Saved data entries

-- ==== Sys2Proof/Tests/Slice0.lean ====
section
/-! SUPPORT. The model's own tests: the checks refuse an ill-formed term each, the decoder reads words
written out from the spec's encodings, single commands give the spec's vectors (95_test_vectors.md),
and the hypotheses of every statement are met by a concrete state. -/

namespace Sys2Proof.Tests

open Sys2Proof.Machine

/-! ### Helpers -/

/-- The next state of an outcome, when there is one. -/
def next? (r : Result) : Option State :=
  match r with
  | .next s => some s
  | .fault _ => none
  | .refused _ => none

/-- The start state of 95_test_vectors.md section 7: EN = 1, CMD = 42, FRAME = 01 2A 00 ... -/
def demo : State := { State.reset with en := 1, cmd := 42, frame := [(0, 0x01), (1, 0x2A)] }

/-- The faulted state of 95_test_vectors.md section 8. -/
def faulted : State :=
  { State.reset with en := 1, cmd := 10, frame := [(0, 0x01), (1, 0x0A)], fault := true, fcode := 2 }

/-- A word presented on the ports. -/
def presented (w : CommandWord) (s : State) : State := presentFirst (.command (portsOfWord w)) s

/-- The events of a frame built by hand. -/
def handEvents : List PortEvent :=
  [Instr.reset, .encp 0 1, .encu 1 77].map (fun i => .command (portsOfWord (encode i)))

/-- A buffer of 0xFF bytes. -/
def ones : Memory := (List.range 8).map (fun k => (k, 0xFF#8))

/-- A hypothetical unsigned intel field (95_test_vectors.md sections 2 and 4). -/
def field (off len : Nat) (precision offset : Rat) : FieldSpec :=
  { Config.brakePedalCmd with
    bitOffset := off, bitLength := len, precision := precision, offset := offset }

/-! ### WellFormed: each check refuses an ill-formed term (10_state.md R22, 30_encoding.md R60) -/

theorem test_wf_length_zero : (field 0 0 1 0).wellFormed 8 = false := by decide
theorem test_wf_length_over : (field 0 65 1 0).wellFormed 9 = false := by decide
theorem test_wf_span : (field 60 5 1 0).wellFormed 8 = false := by decide
theorem test_wf_order :
    { Config.brakePedalCmd with byteOrder := .motorola }.wellFormed 8 = false := by decide
theorem test_wf_signed : { Config.brakePedalCmd with signed := true }.wellFormed 8 = false := by
  decide
theorem test_wf_precision : (field 8 8 0 0).wellFormed 8 = false := by decide
theorem test_wf_range : { Config.brakePedalCmd with physMin := 101 }.wellFormed 8 = false := by
  decide
theorem test_wf_codes_empty :
    { Config.brakePedalEnCtrl with kind := .enum [] [] }.wellFormed 8 = false := by decide
theorem test_wf_code_too_wide :
    { Config.brakePedalEnCtrl with kind := .enum [256] ["X"] }.wellFormed 8 = false := by decide
theorem test_wf_edge : (field 60 4 1 0).wellFormed 8 = true := by decide

theorem test_asm_seten_range :
    (AsmLine.seten (.number 4294967296)).wellFormed Config.fields.entries = false := by decide
theorem test_asm_setcmd_range :
    (AsmLine.setcmd 2147483648).wellFormed Config.fields.entries = false := by decide
theorem test_asm_encu_index :
    (AsmLine.encu 16 0).wellFormed Config.fields.entries = false := by decide
theorem test_asm_encu_raw :
    (AsmLine.encu 0 (-1)).wellFormed Config.fields.entries = false := by decide
theorem test_asm_encp_range :
    (AsmLine.encp 0 (.number (-2147483649))).wellFormed Config.fields.entries = false := by decide
theorem test_asm_encp_name_needs_enum :
    (AsmLine.encp 1 .enable).wellFormed Config.fields.entries = false := by decide
theorem test_asm_word_range :
    (AsmLine.word (2 ^ 40)).wellFormed Config.fields.entries = false := by decide

/-! ### Decode: words written out from 30_encoding.md R52 and 95_test_vectors.md section 5 -/

theorem test_decode_reset :
    decode 0b0001_0000_00000000000000000000000000000000#40 = .ok .reset := by decide
theorem test_decode_seten :
    decode 0b0010_0000_00000000000000000000000000000001#40 = .ok (.seten 1) := by decide
theorem test_decode_setcmd :
    decode 0b0011_0000_11111111111111111111111111111011#40 = .ok (.setcmd 0xFFFFFFFB) := by decide
theorem test_decode_render :
    decode 0b0100_0000_00000000000000000000000000000000#40 = .ok .render := by decide
theorem test_decode_getper :
    decode 0b0101_0000_00000000000000000000000000000000#40 = .ok .getper := by decide
theorem test_decode_getid :
    decode 0b0110_0000_00000000000000000000000000000000#40 = .ok .getid := by decide
theorem test_decode_encu :
    decode 0b0111_0001_00000000000000000000000000101010#40 = .ok (.encu 1 42) := by decide
theorem test_decode_encp :
    decode 0b1000_1111_10000000000000000000000000000001#40 = .ok (.encp 15 0x80000001) := by decide
theorem test_decode_zero : decode 0x0000000000#40 = .error (.reservedOpcode 0) := by decide
theorem test_decode_ones : decode 0xFFFFFFFFFF#40 = .error (.reservedOpcode 15) := by decide
theorem test_decode_nine : decode 0x9000000000#40 = .error (.reservedOpcode 9) := by decide
theorem test_decode_reset_arg : decode 0x1000000001#40 = .error (.mustBeZero 1) := by decide
theorem test_decode_render_fld : decode 0x4100000000#40 = .error (.mustBeZero 4) := by decide
theorem test_decode_seten_fld : decode 0x2100000001#40 = .error (.mustBeZero 2) := by decide
theorem test_decode_getid_fld : decode 0x6F00000000#40 = .error (.mustBeZero 6) := by decide
theorem test_decodeTableWord : decodeTableWord 40 0x710000002A = some (.encu 1 42) := by decide
theorem test_encode_setcmd : encode (.setcmd 0xFFFFFFFB) = 0x30FFFFFFFB#40 := by decide

/-! ### P2R, ENUMENC, ENC: rows of 95_test_vectors.md sections 2 to 4 -/

theorem test_p2r_width_clamp : p2r Config.brakePedalCmd 300 = 255 := by decide
theorem test_p2r_negative : p2r Config.brakePedalCmd (-5) = 0 := by decide
theorem test_p2r_tie : p2r (field 0 8 2 0) 5 = 3 := by decide
theorem test_p2r_quarters : p2r (field 0 8 4 10) 17 = 2 := by decide
theorem test_p2r_negative_precision : p2r (field 0 8 (-2) 0) (-5) = 3 := by decide
theorem test_p2r_tenths : p2r (field 0 16 ⟨1, 10, by decide, by decide⟩ (-40)) 25 = 650 := by decide
theorem test_p2r_half_offset : p2r (field 0 8 1 ⟨-101, 2, by decide, by decide⟩) (-50) = 1 := by
  decide
theorem test_enumenc_codes : enumenc [3, 0, 7] 2 = .ok 7 := by decide
theorem test_enumenc_domain : enumenc [3, 0, 7] 3 = .error (.code .enumDomain) := by decide
theorem test_enc_crosses_bytes : enc (field 4 12 1 0) 0xABC [] = .ok [(0, 0xC0), (1, 0xAB)] := by
  decide
theorem test_enc_row7 : enc (field 12 9 1 0) 0x155 [] = .ok [(1, 0x50), (2, 0x15)] := by decide
theorem test_enc_keeps_neighbours :
    (enc (field 4 12 1 0) 0 ones).toOption.map (fun m => m.byte 0) = some 0x0F := by decide
theorem test_enc_top_bit : enc (field 63 1 1 0) 1 [] = .ok [(7, 0x80)] := by decide
theorem test_enc_truncates : enc (field 8 8 1 0) 0x12A [] = .ok [(1, 0x2A)] := by decide
theorem test_enc_span : enc (field 60 5 1 0) 0x1F ones = .error (.code .bufferSpan) := by decide

/-! ### Single commands: 95_test_vectors.md sections 6 to 8 -/

theorem test_reset : (next? (exec .reset demo)).map (fun s => (s.frame, s.en, s.cmd))
    = some ([], 1, 42) := by decide
theorem test_seten : (next? (exec (.seten 0) demo)).map State.en = some 0 := by decide
theorem test_seten_domain : (next? (exec (.seten 2) demo)).map (fun s => (s.en, s.fcode))
    = some (1, 2) := by decide
theorem test_setcmd_signed :
    (next? (exec (.setcmd 0xFFFFFFFF) demo)).map State.cmd = some 0 := by decide
theorem test_setcmd_full_width :
    (next? (exec (.setcmd 256) demo)).map State.cmd = some 100 := by decide
theorem test_render : (next? (exec .render { demo with frame := ones })).map State.frame
    = some [(0, 0x01), (1, 0x2A)] := by decide
theorem test_getper :
    exec .getper demo = .next { demo with responses := [⟨false, Config.periodMs⟩] } := rfl
theorem test_getid : (next? (exec .getid demo)).map State.responses
    = some [⟨false, 0x00000111⟩] := by decide
theorem test_encu_no_enum_check : (next? (exec (.encu 0 0xFF) demo)).map State.frame
    = some [(0, 0xFF), (1, 0x2A)] := by decide
theorem test_encu_field_index : (next? (exec (.encu 2 0) demo)).map (fun s => (s.frame, s.fcode))
    = some (demo.frame, 3) := by decide
theorem test_encp_no_range_clamp : (next? (exec (.encp 1 150) demo)).map State.frame
    = some [(0, 0x01), (1, 0x96)] := by decide
theorem test_encp_index_before_domain :
    (next? (exec (.encp 5 9) demo)).map State.responses = some [⟨true, 3⟩] := by decide
theorem test_illegal_word :
    (next? (step (presented 0x0000000000#40 demo))).map (fun s => (s.fault, s.fcode))
      = some (true, 1) := by decide
theorem test_refused :
    next? (step (presented 0x3000000032#40 faulted))
      = some { faulted with responses := [⟨true, 2⟩] } := by decide
theorem test_hardware_reset :
    next? (step { faulted with pending := [.hardwareReset (some ⟨4, 0, 0⟩)] })
      = some State.reset := by decide
theorem test_frame_q : demo.outputs.frameQ = 0x0000000000002A01 := by decide
theorem test_fetch_word :
    (next? (step (State.reset.withFetchWord 40 0x300000002A))).map State.cmd = some 42 := by decide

What to do:
Up to and including the line that contains "theorem test_wf_precision : (field", output the records above exactly, beginning with their first line.

Exercise result:
-- ==== Sys2Proof/Tests/Slice0.lean ====
section
/-! SUPPORT. The model's own tests: the checks refuse an ill-formed term each, the decoder reads words
written out from the spec's encodings, single commands give the spec's vectors (95_test_vectors.md),
and the hypotheses of every statement are met by a concrete state. -/

namespace Sys2Proof.Tests

open Sys2Proof.Machine

/-! ### Helpers -/

/-- The next state of an outcome, when there is one. -/
def next? (r : Result) : Option State :=
  match r with
  | .next s => some s
  | .fault _ => none
  | .refused _ => none

/-- The start state of 95_test_vectors.md section 7: EN = 1, CMD = 42, FRAME = 01 2A 00 ... -/
def demo : State := { State.reset with en := 1, cmd := 42, frame := [(0, 0x01), (1, 0x2A)] }

/-- The faulted state of 95_test_vectors.md section 8. -/
def faulted : State :=
  { State.reset with en := 1, cmd := 10, frame := [(0, 0x01), (1, 0x0A)], fault := true, fcode := 2 }

/-- A word presented on the ports. -/
def presented (w : CommandWord) (s : State) : State := presentFirst (.command (portsOfWord w)) s

/-- The events of a frame built by hand. -/
def handEvents : List PortEvent :=
  [Instr.reset, .encp 0 1, .encu 1 77].map (fun i => .command (portsOfWord (encode i)))

/-- A buffer of 0xFF bytes. -/
def ones : Memory := (List.range 8).map (fun k => (k, 0xFF#8))

/-- A hypothetical unsigned intel field (95_test_vectors.md sections 2 and 4). -/
def field (off len : Nat) (precision offset : Rat) : FieldSpec :=
  { Config.brakePedalCmd with
    bitOffset := off, bitLength := len, precision := precision, offset := offset }

/-! ### WellFormed: each check refuses an ill-formed term (10_state.md R22, 30_encoding.md R60) -/

theorem test_wf_length_zero : (field 0 0 1 0).wellFormed 8 = false := by decide
theorem test_wf_length_over : (field 0 65 1 0).wellFormed 9 = false := by decide
theorem test_wf_span : (field 60 5 1 0).wellFormed 8 = false := by decide
theorem test_wf_order :
    { Config.brakePedalCmd with byteOrder := .motorola }.wellFormed 8 = false := by decide
theorem test_wf_signed : { Config.brakePedalCmd with signed := true }.wellFormed 8 = false := by
  decide
theorem test_wf_precision : (field 8 8 0 0).wellFormed 8 = false := by decide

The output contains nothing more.